▶ **TASK PROMPT**:
Nothing outside the stretch is wanted. Repeat exactly the lines of the listing below from the one that contains "theorem test_tableWord_ack : decodeTableWord" through the one that contains "false true with", both ends included.

▬▬▬▬▬▬

-- ==== Sys2Proof/Tests/Slice0.lean ====
section
/-! SUPPORT. Small tests, each expected value taken from the spec's own vectors (95_test_vectors.md, named in the
comments) or written out from its encodings; the smoke test of WellFormed; and for every statement with hypotheses a
concrete state and operands that meet them. -/

namespace Sys2Proof.Machine

/-! ### Helpers -/

/-- The next state of an outcome, so that decide can compare it. -/
def stateOf : Result → Option State
  | .next s => some s
  | .fault _ => none
  | .refused _ => none

/-- A configuration of the tests' own, with fallthrough as given. -/
def testConfig (fallthrough : Bool) : Config := ⟨0x11, 0x22, 0x33, 0x44, 0x55, 0x66, fallthrough⟩

/-- Frame E1 of table T3 for `testConfig`. -/
def frameE1 : LedFrame := ⟨0x44, 0x0F, 0x2E, 0x8F, 0xCB, 0x06⟩

/-- A state that holds frame E1, with the flag as given. -/
def holdsE1 (fallthrough pending : Bool) : State :=
  { State.resetWith (testConfig fallthrough) with
    lastLedFrame := frameE1, commandPending := pending, outLog := [frameBytes frameE1, frameBytes frameE1] }

/-- An instance whose Reset and Ack opcodes are equal. -/
def clashingConfig : Config := ⟨0x11, 0x22, 0x22, 0x44, 0x55, 0x66, false⟩

/-! ### WellFormed: an ill-formed term for each check -/

theorem test_wf_refuses_buttonEvent_with_fallthrough :
    (Instr.buttonEvent 1 2).wf (testConfig true) = false := by decide
theorem test_wf_refuses_fallthrough_without_parameter :
    (Instr.buttonEventFallthrough 1 2).wf (testConfig false) = false := by decide
theorem test_wf_refuses_other_with_inbound_opcode :
    (Instr.other 0x11 0 0).wf (testConfig false) = false ∧ (Instr.other 0x22 0 0).wf (testConfig false) = false ∧
      (Instr.other 0x33 0 0).wf (testConfig false) = false := by decide
/-- 0x01 is no SEG_LUT entry, no entry plus 16, and not 0x00 (table T2). -/
theorem test_wf_refuses_bad_segment_byte :
    (Instr.outLedFrame 0x01 0x00 0x00 0x00).wf (testConfig false) = false ∧
      (Instr.outLedFrame 0x00 0x01 0x00 0x00).wf (testConfig false) = false ∧
      (Instr.outLedFrame 0x00 0x00 0x01 0x00).wf (testConfig false) = false ∧
      (Instr.outLedFrame 0x00 0x00 0x00 0x01).wf (testConfig false) = false := by decide
theorem test_wf_accepts_segment_bytes :
    (Instr.outLedFrame 0xE7 0xF7 0x00 0xF8).wf (testConfig false) = true := by decide

/-! ### Decoding: one word of each row, written out from R60 to R70 (0x11 EVT, 0x22 RST, 0x33 ACK) -/

theorem test_decode_buttonEvent :
    decodeTransaction (testConfig false) (.packet 0x11 0x05 0x0A) = .buttonEvent 0x05 0x0A := by decide
theorem test_decode_buttonEventFallthrough :
    decodeTransaction (testConfig true) (.packet 0x11 0x05 0x0A) = .buttonEventFallthrough 0x05 0x0A := by decide
theorem test_decode_reset : decodeTransaction (testConfig true) (.packet 0x22 0xAB 0xCD) = .reset 0xAB 0xCD := by decide
theorem test_decode_ack : decodeTransaction (testConfig false) (.packet 0x33 0x12 0x34) = .ack 0x12 0x34 := by decide
/-- K10: an outbound opcode is not decoded. -/
theorem test_decode_other :
    decodeTransaction (testConfig false) (.packet 0x44 0x0F 0x00) = .other 0x44 0x0F 0x00 := by decide
theorem test_decode_init : decodeTransaction (testConfig false) (.command 0b00 7 true) = .init 7 true := by decide
theorem test_decode_getButtons :
    decodeTransaction (testConfig false) (.command 0b01 0 true) = .getButtons 0 true := by decide
theorem test_decode_setLed :
    decodeTransaction (testConfig false) (.command 0b10 0x000F1234 false) = .setLed 0x000F1234 false := by decide
theorem test_decode_reserved : decodeTransaction (testConfig false) (.command 0b11 0 false) = .reserved 0 false := by decide
/-- An Except has no decidable equality in core, so the readers' tests compare what they accept or how they reject. -/
theorem test_decode_outInitSeq : decode (testConfig false) (.outbound [0x55, 0x66]) = .ok .outInitSeq := rfl
theorem test_decode_outLedFrame :
    decode (testConfig false) (.outbound [0x44, 0x0F, 0x2E, 0x8F, 0xCB, 0x06]) =
      .ok (.outLedFrame 0x2E 0x8F 0xCB 0x06) := rfl
theorem test_reject_outbound_length : decode (testConfig false) (.outbound [0x55]) = .error .outboundLength := rfl
theorem test_reject_swapped_initSeq : decode (testConfig false) (.outbound [0x66, 0x55]) = .error .notInitSeq := rfl
/-- The replayed reset frame is six bytes but no OUT_LED_FRAME (R248). -/
theorem test_reject_zero_frame : decode (testConfig false) (.outbound [0, 0, 0, 0, 0, 0]) = .error .notFrameHeader := rfl
theorem test_reject_segment_byte :
    decode (testConfig false) (.outbound [0x44, 0x0F, 0x01, 0, 0, 0]) = .error .notSegmentByte := rfl
theorem test_reject_packet_length : packetOfBytes [0x11, 0x05] = .error .packetLength := rfl
theorem test_reject_table_width : unitOfTableWord 32 0 = .error .tableWidth := rfl

/-- The pattern `10` then 0x000F1234 in 32 bits then `0`, as one number (opcode_table.json, SET_LED). -/
theorem test_tableWord_setLed :
    decodeTableWord 40 0b10_00000000000011110001001000110100_0 = some (.setLed 0x000F1234 false) := by decide
/-- A packet's opcode stands in the first eight characters of its pattern; 0x03 is this reset's Ack (log 1). -/
theorem test_tableWord_ack : decodeTableWord 24 0x031234 = some (.ack 0x12 0x34) := by decide

/-! ### Packets -/

/-- K2: the flag and the frame stay. -/
theorem test_buttonEvent_K2 :
    stateOf (exec (.buttonEvent 0xFF 0x00) (holdsE1 false true)) =
      some { holdsE1 false true with lastButtons := ⟨0xFF, 0x00⟩ } := by decide
/-- K3: stores, transmits IS, F, F, and clears the flag. -/
theorem test_buttonEventFallthrough_K3 :
    (stateOf (exec (.buttonEventFallthrough 0x01 0x00) (holdsE1 true true))).map
        (fun t => (t.lastButtons, t.commandPending, t.outLog.drop 2)) =
      some (⟨0x01, 0x00⟩, false, [[0x55, 0x66], frameBytes frameE1, frameBytes frameE1]) := by decide
/-- K4. -/
theorem test_reset_K4 :
    (stateOf (exec (.reset 0x00 0x00) (holdsE1 false true))).map (fun t => (t.commandPending, t.outLog.drop 2)) =
      some (false, [[0x55, 0x66], frameBytes frameE1, frameBytes frameE1]) := by decide
/-- K6: from reset the six zero bytes are replayed. -/
theorem test_reset_K6 :
    (stateOf (exec (.reset 0x00 0x00) (State.resetWith (testConfig false)))).map State.outLog =
      some [[0x55, 0x66], [0, 0, 0, 0, 0, 0], [0, 0, 0, 0, 0, 0]] := by decide
/-- K7. -/
theorem test_ack_K7 : stateOf (exec (.ack 0x00 0x00) (holdsE1 false true)) = some (holdsE1 false false) := by decide
/-- K10. -/
theorem test_other_K10 :
    stateOf (step (present (.packet 0x44 0x0F 0x00) (holdsE1 false true))) = some (holdsE1 false true) := by decide
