/-- The fields that every word form has (R67, R80): guard, hint, operand codes and, where MOD[39] is 1, the
immediate of R69. `b` keeps the B field also where an immediate makes it ignored (R70). -/
structure Hdr where
  len : UnitLen
  gp : BitVec 3
  gn : Bool
  hint : BitVec 10
  d : BitVec 10
  a : BitVec 10
  b : BitVec 10
  imm : Option Word
deriving DecidableEq, Repr

/-- Operands A0 to A6 of a command record (R369, R371). -/
structure CmdOps where
  a0 : BitVec 64
  a1 : BitVec 64
  a2 : BitVec 64
  a3 : BitVec 64
  a4 : BitVec 64
  a5 : BitVec 64
  a6 : BitVec 64
deriving DecidableEq, Repr

/-- The target of a debug command (R399): a whole context, or one group. -/
structure DbgTarget where
  whole : Bool
  ctx : Nat
  core : Nat
  quad : Nat
  slot : Nat
deriving DecidableEq, Repr

/-- A memory error of R276: corrected in place, or uncorrectable: in the 64-byte block at a physical address, wherever HBM,
L2 or Sluice memory holds it; in a 64-byte run of a block's scratchpad; in a line of an owner slot's L1 ways; in a register
of a thread; in an s register of a group. `check`: the MAC or counter of a class-2 block fails its check (R273, R275), which is no soft error. -/
inductive MemErr where
  | corrected
  | block (pa : Nat)
  | spad (block off : Nat)
  | l1 (core oslot line : Nat)
  | regs (k r : Nat)
  | sregs (g i : Nat)
  | check (pa : Nat)
deriving DecidableEq, Repr

/-- What a remote package asks for (R390): a read of `n` bytes, a write, or an atomic of R169 by its OP and TY codes with its
operands. -/
inductive RemoteAcc where
  | read (n : Nat)
  | write (data : List Byte)
  | atomic (op ty b cmp : Nat)
deriving DecidableEq, Repr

▬▬▬▬▬▬

▶ **TASK OUTPUT**:
theorem test_tableWord_ack : decodeTableWord 24 0x031234 = some (.ack 0x12 0x34) := by decide

/-! ### Packets -/

/-- K2: the flag and the frame stay. -/
theorem test_buttonEvent_K2 :
    stateOf (exec (.buttonEvent 0xFF 0x00) (holdsE1 false true)) =
      some { holdsE1 false true with lastButtons := ⟨0xFF, 0x00⟩ } := by decide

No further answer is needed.